PROVIDED RECORDS |
[Start of section]

-- ==== Sys2Proof/Machine/HostBoundary.lean ====
section
/-! DEFINITION. The host operations other than `H.WRITE` (44_host_boundary.md R230 to R236). -/

namespace Sys2Proof.Machine

/-- `H.COLLECT` (R230). -/
def execHCollect (s : State) : Out :=
  if s.lock then
    .next (State.emit { s with lock := false, wrStatus := .inactive } (.result (.status s.wrStatus)))
  else .next (s.emit (.result .blocked))

/-- `H.CONFIGURE` (R232). -/
def execHConfigure (p : Bool) (s : State) : Out :=
  if p then .next (State.emit { s with cb := .present } (.result .ok))
  else .next ((s.raise .invalidArgument).emit (.result .invalidArgument))

/-- `H.ENABLECB` (R234). -/
def execHEnableCb (s : State) : Out := .next { flush s with cbEnabled := true }

/-- `H.DISABLECB` (R235). -/
def execHDisableCb (s : State) : Out := .next (flush { s with cbEnabled := false })

/-- `H.READ` (R236). -/
def execHRead (s : State) : Out :=
  match s.queue with
  | [] => .next (s.emit (.result .empty))
  | b :: rest => .next (State.emit { s with queue := rest } (.result (.byte b)))

/-- The operation of a host command (phase 5 of 40_edge_dispatch.md R126). -/
def runHost (c : HostCmd) (s : State) : Out :=
  match c with
  | .write b => execHWrite b s
  | .collect => execHCollect s
  | .configure p => execHConfigure p s
  | .enableCb => execHEnableCb s
  | .disableCb => execHDisableCb s
  | .read => execHRead s

/-- The operation's name in the opcode table: a host command of a tick is a separate event word (30_encoding.md R99). -/
def HostCmd.toInstr : HostCmd → Instr
  | .write b => .hWrite b
  | .collect => .hCollect
  | .configure p => .hConfigure p
  | .enableCb => .hEnableCb
  | .disableCb => .hDisableCb
  | .read => .hRead

end Sys2Proof.Machine
end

[End of section]

WHAT THIS TASK INVOLVES | Using the material above, write out each entry again with nothing changed.

RESPONSE TO THE EXERCISE |
-- ==== Sys2Proof/Machine/HostBoundary.lean ====
section
/-! DEFINITION. The host operations other than `H.WRITE` (44_host_boundary.md R230 to R236). -/

namespace Sys2Proof.Machine

/-- `H.COLLECT` (R230). -/
def execHCollect (s : State) : Out :=
  if s.lock then
    .next (State.emit { s with lock := false, wrStatus := .inactive } (.result (.status s.wrStatus)))
  else .next (s.emit (.result .blocked))

/-- `H.CONFIGURE` (R232). -/
def execHConfigure (p : Bool) (s : State) : Out :=
  if p then .next (State.emit { s with cb := .present } (.result .ok))
  else .next ((s.raise .invalidArgument).emit (.result .invalidArgument))

/-- `H.ENABLECB` (R234). -/
def execHEnableCb (s : State) : Out := .next { flush s with cbEnabled := true }

/-- `H.DISABLECB` (R235). -/
def execHDisableCb (s : State) : Out := .next (flush { s with cbEnabled := false })

/-- `H.READ` (R236). -/
def execHRead (s : State) : Out :=
  match s.queue with
  | [] => .next (s.emit (.result .empty))
  | b :: rest => .next (State.emit { s with queue := rest } (.result (.byte b)))

/-- The operation of a host command (phase 5 of 40_edge_dispatch.md R126). -/
def runHost (c : HostCmd) (s : State) : Out :=
  match c with
  | .write b => execHWrite b s
  | .collect => execHCollect s
  | .configure p => execHConfigure p s
  | .enableCb => execHEnableCb s
  | .disableCb => execHDisableCb s
  | .read => execHRead s

/-- The operation's name in the opcode table: a host command of a tick is a separate event word (30_encoding.md R99). -/
def HostCmd.toInstr : HostCmd → Instr
  | .write b => .hWrite b
  | .collect => .hCollect
  | .configure p => .hConfigure p
  | .enableCb => .hEnableCb
  | .disableCb => .hDisableCb
  | .read => .hRead

end Sys2Proof.Machine
end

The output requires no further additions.